<<<<

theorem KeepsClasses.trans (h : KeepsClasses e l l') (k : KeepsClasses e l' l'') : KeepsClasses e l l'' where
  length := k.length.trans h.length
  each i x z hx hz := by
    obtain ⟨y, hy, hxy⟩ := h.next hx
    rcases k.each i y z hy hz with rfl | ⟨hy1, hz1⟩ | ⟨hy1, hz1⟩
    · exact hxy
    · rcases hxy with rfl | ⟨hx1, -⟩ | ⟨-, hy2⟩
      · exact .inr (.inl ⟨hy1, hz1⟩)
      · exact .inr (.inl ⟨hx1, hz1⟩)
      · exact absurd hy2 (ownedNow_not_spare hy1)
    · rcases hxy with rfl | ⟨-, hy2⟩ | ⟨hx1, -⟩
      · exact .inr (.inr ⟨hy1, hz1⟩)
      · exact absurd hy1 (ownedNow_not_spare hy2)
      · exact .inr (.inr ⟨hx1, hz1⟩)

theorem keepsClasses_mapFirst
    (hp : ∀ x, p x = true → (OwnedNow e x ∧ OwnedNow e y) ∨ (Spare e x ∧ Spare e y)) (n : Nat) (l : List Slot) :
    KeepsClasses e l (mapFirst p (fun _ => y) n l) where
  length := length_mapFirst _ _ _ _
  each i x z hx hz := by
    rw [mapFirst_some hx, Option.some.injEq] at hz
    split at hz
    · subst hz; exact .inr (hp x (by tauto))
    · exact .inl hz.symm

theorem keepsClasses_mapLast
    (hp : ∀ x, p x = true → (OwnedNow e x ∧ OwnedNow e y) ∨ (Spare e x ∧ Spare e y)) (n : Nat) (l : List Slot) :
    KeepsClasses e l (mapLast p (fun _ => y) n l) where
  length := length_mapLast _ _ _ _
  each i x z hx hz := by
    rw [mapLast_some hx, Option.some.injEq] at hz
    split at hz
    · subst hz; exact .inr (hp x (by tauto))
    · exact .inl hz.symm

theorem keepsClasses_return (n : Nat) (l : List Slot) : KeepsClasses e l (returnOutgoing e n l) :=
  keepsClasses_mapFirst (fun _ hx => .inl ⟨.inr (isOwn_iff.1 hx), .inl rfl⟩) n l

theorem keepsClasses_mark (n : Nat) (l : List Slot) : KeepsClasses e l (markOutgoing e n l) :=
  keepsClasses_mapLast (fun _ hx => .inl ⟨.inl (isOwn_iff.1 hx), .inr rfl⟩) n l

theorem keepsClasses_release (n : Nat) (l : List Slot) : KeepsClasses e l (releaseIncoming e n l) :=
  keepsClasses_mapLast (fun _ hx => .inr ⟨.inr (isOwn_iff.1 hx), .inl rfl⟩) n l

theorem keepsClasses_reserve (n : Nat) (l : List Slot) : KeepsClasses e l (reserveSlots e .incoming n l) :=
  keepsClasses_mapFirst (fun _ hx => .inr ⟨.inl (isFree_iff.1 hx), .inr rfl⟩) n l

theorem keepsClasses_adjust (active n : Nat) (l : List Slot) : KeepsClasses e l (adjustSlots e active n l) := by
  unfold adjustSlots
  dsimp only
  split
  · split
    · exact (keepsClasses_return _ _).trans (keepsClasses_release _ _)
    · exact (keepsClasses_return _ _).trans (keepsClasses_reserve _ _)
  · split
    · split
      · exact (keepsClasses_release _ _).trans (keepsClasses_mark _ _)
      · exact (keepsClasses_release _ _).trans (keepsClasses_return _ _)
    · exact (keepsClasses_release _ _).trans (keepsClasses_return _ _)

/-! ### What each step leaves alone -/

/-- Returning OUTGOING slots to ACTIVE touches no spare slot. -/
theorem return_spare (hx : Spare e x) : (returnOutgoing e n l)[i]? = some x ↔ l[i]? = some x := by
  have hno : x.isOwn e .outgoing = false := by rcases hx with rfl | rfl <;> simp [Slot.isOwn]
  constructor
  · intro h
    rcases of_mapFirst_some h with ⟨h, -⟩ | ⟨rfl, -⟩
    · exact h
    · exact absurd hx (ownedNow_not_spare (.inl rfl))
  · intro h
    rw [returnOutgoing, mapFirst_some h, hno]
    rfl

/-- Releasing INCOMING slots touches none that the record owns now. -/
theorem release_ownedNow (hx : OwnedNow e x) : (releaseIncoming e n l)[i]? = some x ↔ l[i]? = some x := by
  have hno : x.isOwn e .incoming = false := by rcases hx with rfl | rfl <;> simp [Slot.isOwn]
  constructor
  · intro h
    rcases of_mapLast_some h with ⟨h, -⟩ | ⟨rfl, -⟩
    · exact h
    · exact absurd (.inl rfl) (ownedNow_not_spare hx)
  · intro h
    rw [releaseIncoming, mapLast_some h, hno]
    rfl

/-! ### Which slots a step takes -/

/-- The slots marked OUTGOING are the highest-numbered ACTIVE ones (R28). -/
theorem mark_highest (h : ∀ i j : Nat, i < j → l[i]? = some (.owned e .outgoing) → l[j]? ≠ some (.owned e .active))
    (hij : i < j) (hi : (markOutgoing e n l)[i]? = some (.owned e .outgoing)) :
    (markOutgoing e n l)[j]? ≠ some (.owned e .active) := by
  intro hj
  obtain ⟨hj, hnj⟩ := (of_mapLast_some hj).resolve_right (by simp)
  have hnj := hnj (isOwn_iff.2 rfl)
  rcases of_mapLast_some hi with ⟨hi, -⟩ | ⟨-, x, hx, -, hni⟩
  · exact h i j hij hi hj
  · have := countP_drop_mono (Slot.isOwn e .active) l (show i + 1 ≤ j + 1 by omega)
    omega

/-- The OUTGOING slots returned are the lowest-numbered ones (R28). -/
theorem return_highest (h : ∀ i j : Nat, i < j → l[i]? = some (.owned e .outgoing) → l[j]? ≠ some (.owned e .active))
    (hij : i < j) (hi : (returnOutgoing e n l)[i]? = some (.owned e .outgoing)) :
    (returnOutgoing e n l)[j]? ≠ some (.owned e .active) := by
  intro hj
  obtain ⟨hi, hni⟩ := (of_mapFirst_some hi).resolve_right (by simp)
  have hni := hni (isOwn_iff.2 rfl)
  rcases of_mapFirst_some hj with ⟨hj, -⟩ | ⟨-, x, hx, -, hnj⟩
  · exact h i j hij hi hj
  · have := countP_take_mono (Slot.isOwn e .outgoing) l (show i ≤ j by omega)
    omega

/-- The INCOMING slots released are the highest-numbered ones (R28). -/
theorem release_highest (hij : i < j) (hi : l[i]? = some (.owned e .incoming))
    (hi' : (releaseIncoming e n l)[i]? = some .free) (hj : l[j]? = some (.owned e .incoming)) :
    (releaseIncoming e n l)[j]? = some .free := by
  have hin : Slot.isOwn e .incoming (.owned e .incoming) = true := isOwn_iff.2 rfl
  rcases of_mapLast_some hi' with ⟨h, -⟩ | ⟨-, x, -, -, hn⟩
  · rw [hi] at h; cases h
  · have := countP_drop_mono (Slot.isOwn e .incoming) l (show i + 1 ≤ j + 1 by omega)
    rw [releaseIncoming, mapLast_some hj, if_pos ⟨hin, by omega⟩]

>>>>

Scan the material for the string "List". Copy each line where it appears.

**Problem solution:**
    (hp : ∀ x, p x = true → (OwnedNow e x ∧ OwnedNow e y) ∨ (Spare e x ∧ Spare e y)) (n : Nat) (l : List Slot) :
    (hp : ∀ x, p x = true → (OwnedNow e x ∧ OwnedNow e y) ∨ (Spare e x ∧ Spare e y)) (n : Nat) (l : List Slot) :
theorem keepsClasses_return (n : Nat) (l : List Slot) : KeepsClasses e l (returnOutgoing e n l) :=
theorem keepsClasses_mark (n : Nat) (l : List Slot) : KeepsClasses e l (markOutgoing e n l) :=
theorem keepsClasses_release (n : Nat) (l : List Slot) : KeepsClasses e l (releaseIncoming e n l) :=
theorem keepsClasses_reserve (n : Nat) (l : List Slot) : KeepsClasses e l (reserveSlots e .incoming n l) :=
theorem keepsClasses_adjust (active n : Nat) (l : List Slot) : KeepsClasses e l (adjustSlots e active n l) := by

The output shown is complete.